* [Assignment]: Retype, word for word, every line of the records below starting at the one that contains "### setRow -/" and ending at the one that contains "(s.setRow r v).device = s.device := rfl"; include both of those lines and nothing more.

[Data records]
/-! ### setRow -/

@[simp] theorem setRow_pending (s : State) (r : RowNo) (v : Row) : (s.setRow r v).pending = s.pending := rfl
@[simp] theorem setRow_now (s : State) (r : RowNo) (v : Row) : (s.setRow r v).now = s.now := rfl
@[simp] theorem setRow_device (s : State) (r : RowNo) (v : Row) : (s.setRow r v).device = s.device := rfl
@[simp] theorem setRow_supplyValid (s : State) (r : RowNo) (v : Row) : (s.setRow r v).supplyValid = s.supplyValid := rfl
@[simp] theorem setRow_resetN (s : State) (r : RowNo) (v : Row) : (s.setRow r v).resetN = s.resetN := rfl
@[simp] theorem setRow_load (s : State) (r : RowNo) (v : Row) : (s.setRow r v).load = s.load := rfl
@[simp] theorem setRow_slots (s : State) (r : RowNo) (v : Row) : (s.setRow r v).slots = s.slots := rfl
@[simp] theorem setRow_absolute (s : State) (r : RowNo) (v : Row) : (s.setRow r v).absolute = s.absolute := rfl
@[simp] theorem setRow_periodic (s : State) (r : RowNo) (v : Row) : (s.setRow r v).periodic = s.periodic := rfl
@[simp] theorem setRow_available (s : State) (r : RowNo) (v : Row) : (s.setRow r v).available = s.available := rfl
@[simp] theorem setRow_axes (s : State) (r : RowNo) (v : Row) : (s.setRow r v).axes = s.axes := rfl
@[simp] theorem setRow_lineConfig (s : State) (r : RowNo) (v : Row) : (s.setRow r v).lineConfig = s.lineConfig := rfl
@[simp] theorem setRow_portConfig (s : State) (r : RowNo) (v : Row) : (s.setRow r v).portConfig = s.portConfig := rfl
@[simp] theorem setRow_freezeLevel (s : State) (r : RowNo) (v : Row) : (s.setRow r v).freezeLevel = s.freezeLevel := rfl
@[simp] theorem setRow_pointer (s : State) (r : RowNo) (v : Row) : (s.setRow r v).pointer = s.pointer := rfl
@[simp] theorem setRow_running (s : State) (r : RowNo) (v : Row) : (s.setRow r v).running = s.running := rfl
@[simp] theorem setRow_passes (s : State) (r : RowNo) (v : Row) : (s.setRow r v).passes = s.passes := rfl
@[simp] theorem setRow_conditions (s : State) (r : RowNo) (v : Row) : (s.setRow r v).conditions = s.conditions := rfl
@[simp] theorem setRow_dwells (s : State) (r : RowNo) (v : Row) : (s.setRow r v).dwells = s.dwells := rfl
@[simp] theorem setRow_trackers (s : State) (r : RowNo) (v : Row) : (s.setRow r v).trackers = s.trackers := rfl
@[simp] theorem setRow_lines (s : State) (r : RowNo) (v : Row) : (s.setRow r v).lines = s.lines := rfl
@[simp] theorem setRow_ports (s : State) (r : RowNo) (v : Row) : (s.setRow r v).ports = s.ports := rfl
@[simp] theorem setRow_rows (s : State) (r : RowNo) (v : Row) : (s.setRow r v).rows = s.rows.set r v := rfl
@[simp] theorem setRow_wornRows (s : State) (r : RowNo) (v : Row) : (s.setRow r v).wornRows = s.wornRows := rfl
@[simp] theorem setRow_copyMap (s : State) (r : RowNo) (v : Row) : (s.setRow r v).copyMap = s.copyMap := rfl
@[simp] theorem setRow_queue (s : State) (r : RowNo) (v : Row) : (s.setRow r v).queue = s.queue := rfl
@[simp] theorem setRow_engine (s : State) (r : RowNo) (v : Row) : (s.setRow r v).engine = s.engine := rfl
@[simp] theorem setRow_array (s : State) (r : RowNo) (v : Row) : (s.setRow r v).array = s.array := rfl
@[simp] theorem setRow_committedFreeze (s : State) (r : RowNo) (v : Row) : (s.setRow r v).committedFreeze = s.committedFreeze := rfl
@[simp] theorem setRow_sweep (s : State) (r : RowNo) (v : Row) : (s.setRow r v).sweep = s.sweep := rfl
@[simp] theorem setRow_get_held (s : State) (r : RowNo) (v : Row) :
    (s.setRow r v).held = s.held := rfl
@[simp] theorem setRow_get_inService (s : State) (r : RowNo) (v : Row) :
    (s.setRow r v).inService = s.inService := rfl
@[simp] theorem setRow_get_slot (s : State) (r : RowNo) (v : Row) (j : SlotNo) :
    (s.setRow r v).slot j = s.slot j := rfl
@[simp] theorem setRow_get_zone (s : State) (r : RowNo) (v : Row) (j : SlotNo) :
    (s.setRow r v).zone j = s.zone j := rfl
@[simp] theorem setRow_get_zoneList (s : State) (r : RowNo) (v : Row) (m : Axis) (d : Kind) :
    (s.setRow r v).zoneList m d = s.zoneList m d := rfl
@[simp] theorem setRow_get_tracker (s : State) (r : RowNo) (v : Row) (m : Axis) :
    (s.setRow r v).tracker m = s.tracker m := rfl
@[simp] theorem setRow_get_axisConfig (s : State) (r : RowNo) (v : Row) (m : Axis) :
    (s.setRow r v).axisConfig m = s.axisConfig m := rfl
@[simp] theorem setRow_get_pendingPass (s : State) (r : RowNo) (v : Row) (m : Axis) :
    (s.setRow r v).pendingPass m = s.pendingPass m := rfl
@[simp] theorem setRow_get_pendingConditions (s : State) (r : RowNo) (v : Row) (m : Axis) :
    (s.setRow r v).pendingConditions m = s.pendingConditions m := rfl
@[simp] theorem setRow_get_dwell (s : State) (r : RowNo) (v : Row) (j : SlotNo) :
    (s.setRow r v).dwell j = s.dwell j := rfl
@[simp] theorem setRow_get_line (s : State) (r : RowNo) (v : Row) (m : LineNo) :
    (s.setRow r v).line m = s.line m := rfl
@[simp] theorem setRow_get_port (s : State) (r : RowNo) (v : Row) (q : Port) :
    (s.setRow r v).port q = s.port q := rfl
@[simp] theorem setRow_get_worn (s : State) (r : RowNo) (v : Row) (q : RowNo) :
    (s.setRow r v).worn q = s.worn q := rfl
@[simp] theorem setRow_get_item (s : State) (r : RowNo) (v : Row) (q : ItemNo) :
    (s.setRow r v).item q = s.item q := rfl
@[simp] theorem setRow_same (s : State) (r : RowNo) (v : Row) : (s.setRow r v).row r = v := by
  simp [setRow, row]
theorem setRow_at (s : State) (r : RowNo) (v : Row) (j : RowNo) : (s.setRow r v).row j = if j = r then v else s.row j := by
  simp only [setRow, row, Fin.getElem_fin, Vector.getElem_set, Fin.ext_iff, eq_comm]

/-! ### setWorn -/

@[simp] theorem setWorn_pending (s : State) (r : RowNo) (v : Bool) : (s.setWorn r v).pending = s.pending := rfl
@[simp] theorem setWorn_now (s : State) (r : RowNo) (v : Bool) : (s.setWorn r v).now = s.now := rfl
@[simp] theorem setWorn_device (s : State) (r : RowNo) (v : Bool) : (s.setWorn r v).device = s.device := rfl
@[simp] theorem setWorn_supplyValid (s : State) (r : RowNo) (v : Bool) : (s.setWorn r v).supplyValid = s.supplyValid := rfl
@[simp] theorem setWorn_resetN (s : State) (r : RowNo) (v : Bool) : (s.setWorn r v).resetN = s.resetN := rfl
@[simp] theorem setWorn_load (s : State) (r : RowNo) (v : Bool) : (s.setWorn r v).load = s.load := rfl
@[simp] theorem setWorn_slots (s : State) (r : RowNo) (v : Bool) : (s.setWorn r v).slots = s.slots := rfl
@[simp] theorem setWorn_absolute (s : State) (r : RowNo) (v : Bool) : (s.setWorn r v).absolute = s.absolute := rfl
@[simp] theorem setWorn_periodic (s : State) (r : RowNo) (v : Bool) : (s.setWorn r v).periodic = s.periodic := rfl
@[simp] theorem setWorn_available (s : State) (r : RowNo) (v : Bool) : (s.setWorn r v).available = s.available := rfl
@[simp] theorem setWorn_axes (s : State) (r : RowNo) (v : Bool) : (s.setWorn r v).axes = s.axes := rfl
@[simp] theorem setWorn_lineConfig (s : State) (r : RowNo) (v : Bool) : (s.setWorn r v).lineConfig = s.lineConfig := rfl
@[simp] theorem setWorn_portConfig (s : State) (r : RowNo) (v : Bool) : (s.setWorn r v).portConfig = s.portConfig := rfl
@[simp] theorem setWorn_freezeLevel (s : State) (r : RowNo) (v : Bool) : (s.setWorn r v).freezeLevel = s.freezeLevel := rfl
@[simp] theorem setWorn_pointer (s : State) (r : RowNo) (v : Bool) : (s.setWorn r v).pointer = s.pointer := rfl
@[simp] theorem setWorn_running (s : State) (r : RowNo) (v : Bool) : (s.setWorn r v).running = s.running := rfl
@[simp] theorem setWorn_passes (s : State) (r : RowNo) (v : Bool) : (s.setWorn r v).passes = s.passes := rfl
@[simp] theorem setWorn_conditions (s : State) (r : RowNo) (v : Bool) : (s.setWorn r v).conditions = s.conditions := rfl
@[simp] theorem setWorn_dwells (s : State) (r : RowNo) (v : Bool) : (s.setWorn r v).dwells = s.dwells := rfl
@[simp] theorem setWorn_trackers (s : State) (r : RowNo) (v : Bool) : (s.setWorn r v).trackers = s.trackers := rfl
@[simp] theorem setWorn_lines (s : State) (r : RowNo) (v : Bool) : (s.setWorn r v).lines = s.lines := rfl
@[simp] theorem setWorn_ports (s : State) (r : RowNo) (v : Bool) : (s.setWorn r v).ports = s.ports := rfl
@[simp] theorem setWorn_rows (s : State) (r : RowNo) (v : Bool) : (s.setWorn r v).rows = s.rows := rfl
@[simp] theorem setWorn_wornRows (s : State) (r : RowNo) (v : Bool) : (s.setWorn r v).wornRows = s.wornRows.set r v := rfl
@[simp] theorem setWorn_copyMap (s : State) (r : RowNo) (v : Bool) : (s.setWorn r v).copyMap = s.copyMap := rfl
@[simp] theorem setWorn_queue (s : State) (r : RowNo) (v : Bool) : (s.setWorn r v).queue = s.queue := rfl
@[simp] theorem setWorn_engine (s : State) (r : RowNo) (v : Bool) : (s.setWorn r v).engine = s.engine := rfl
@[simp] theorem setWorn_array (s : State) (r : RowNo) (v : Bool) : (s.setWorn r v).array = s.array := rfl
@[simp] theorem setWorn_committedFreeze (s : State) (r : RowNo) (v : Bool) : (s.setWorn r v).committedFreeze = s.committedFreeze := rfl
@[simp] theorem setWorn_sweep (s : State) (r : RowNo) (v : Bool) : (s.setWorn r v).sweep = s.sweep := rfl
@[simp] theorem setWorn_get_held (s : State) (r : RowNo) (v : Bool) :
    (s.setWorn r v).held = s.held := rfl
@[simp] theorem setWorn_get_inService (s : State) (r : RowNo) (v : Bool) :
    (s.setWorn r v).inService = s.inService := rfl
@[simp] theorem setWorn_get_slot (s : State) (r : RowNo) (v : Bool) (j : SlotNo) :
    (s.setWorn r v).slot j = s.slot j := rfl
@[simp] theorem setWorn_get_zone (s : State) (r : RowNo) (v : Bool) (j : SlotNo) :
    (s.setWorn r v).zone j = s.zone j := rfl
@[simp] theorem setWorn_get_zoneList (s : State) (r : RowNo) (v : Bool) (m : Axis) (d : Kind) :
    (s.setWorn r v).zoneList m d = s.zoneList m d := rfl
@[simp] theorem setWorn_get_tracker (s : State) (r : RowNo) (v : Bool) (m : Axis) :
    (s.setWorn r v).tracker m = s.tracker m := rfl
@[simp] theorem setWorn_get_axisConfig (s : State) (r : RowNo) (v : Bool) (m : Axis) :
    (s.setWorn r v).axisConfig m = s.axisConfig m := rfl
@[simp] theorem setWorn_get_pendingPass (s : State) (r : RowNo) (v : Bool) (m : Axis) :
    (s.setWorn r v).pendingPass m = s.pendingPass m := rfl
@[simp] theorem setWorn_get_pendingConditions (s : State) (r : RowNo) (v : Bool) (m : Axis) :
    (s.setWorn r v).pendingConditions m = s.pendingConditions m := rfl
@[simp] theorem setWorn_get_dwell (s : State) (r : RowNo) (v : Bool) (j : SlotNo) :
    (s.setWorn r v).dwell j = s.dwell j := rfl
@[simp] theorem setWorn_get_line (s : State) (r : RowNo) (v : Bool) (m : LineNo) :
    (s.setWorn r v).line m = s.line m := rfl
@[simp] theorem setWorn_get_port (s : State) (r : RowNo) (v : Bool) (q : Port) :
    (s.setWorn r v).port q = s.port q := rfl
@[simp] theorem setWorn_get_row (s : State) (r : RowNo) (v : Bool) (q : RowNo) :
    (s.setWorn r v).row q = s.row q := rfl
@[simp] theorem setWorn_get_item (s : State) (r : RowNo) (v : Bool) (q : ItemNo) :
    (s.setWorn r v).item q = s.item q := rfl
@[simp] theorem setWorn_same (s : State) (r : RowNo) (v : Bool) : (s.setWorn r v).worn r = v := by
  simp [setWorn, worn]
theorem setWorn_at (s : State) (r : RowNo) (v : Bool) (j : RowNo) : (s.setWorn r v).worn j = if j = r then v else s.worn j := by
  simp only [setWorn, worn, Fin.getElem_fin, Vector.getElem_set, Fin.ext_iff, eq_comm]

* * *

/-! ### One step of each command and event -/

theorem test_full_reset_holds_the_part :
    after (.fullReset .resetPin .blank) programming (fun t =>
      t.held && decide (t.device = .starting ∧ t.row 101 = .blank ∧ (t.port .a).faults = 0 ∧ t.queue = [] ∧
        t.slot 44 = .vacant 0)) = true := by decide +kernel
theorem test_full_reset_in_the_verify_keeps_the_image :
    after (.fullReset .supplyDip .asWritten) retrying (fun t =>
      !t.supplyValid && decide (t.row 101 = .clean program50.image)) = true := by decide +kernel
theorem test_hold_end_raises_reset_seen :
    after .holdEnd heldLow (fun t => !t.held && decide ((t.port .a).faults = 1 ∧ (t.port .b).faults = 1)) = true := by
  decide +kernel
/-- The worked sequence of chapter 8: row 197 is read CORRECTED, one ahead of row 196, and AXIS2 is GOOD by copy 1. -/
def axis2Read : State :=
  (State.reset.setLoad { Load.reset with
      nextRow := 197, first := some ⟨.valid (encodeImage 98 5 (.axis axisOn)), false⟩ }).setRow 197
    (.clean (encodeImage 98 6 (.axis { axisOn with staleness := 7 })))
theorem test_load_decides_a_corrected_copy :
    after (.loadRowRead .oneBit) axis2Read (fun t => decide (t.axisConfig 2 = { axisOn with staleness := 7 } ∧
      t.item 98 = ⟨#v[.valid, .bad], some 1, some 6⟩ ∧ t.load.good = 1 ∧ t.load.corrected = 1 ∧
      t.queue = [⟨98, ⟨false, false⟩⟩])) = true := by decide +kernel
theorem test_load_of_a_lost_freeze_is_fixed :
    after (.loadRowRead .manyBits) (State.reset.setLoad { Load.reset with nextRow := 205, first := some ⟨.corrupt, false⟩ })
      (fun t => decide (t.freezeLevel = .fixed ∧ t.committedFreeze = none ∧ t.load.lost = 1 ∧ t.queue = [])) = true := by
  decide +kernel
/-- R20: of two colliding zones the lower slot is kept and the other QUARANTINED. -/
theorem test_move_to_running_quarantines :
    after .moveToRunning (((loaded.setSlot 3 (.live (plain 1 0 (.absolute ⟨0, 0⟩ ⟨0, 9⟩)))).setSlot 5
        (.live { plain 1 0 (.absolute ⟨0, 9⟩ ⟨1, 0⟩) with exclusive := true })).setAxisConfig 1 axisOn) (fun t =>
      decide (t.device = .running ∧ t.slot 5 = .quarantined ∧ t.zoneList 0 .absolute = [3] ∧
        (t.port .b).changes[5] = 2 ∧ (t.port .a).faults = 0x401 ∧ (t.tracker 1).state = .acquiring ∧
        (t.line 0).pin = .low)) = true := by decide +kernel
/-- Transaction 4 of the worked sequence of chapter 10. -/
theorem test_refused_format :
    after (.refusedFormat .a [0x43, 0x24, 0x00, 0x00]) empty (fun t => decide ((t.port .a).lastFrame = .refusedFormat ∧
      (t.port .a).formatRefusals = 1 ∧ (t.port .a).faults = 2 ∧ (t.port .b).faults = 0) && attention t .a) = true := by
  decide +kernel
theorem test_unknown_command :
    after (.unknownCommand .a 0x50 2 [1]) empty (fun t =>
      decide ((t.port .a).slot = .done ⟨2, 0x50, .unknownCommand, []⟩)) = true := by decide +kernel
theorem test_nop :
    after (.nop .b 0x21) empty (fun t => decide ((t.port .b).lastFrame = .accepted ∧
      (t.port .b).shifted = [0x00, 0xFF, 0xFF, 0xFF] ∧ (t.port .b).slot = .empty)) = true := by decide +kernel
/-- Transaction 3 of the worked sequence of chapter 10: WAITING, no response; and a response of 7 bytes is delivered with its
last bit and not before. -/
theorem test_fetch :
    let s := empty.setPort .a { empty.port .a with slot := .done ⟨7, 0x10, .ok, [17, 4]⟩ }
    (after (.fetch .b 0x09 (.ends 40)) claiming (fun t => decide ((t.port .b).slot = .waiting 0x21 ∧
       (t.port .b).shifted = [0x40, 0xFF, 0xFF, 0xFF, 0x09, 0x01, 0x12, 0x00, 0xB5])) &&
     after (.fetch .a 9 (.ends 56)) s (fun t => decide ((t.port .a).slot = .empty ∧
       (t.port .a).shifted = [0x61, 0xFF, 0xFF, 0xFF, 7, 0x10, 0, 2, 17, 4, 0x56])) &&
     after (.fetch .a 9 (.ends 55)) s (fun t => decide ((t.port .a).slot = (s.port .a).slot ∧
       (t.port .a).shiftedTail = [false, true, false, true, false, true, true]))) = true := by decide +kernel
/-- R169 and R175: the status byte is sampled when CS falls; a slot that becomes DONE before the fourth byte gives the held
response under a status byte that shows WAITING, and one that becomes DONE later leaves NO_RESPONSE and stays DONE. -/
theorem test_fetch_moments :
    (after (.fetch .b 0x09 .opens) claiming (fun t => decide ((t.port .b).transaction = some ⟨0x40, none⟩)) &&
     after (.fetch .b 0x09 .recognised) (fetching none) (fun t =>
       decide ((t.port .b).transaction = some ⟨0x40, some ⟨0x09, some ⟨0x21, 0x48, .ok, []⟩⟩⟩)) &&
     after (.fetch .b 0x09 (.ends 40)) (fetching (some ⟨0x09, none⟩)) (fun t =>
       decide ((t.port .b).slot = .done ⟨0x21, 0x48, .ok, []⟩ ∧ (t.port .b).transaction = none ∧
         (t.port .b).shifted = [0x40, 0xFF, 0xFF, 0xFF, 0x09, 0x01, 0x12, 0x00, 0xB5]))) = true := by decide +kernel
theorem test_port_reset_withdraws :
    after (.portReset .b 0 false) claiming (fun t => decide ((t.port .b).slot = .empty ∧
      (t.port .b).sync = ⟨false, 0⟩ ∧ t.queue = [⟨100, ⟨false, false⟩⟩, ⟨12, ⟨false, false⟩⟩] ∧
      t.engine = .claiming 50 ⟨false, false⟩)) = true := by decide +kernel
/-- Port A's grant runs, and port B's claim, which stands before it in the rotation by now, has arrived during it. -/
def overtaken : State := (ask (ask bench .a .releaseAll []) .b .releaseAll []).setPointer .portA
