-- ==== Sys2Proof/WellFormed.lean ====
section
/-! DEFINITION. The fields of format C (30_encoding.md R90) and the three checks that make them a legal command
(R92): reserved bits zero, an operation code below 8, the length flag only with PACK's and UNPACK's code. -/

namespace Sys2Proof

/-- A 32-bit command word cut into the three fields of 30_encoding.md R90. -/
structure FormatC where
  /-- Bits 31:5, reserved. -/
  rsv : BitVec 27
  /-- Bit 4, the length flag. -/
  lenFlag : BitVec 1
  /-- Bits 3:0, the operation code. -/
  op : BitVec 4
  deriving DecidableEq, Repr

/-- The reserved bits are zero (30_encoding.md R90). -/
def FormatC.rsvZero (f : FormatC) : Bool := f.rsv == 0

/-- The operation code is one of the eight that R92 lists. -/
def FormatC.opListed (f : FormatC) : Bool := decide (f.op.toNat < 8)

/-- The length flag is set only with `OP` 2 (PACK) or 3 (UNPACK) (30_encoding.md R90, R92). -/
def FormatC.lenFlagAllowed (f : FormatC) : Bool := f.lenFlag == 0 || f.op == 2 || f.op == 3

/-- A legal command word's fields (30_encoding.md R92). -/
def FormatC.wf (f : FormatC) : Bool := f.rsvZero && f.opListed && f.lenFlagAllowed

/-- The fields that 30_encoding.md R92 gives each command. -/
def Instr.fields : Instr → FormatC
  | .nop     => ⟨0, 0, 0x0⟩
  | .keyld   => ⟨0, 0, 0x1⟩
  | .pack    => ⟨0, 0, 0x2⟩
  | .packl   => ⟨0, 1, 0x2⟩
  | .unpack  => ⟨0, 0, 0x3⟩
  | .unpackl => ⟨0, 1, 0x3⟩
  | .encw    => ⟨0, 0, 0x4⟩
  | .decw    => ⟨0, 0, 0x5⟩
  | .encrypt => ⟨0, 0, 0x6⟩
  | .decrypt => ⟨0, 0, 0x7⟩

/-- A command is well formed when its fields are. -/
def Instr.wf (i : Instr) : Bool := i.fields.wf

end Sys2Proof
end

* [Answer below]:
/-! ### setRow -/

@[simp] theorem setRow_pending (s : State) (r : RowNo) (v : Row) : (s.setRow r v).pending = s.pending := rfl
@[simp] theorem setRow_now (s : State) (r : RowNo) (v : Row) : (s.setRow r v).now = s.now := rfl
@[simp] theorem setRow_device (s : State) (r : RowNo) (v : Row) : (s.setRow r v).device = s.device := rfl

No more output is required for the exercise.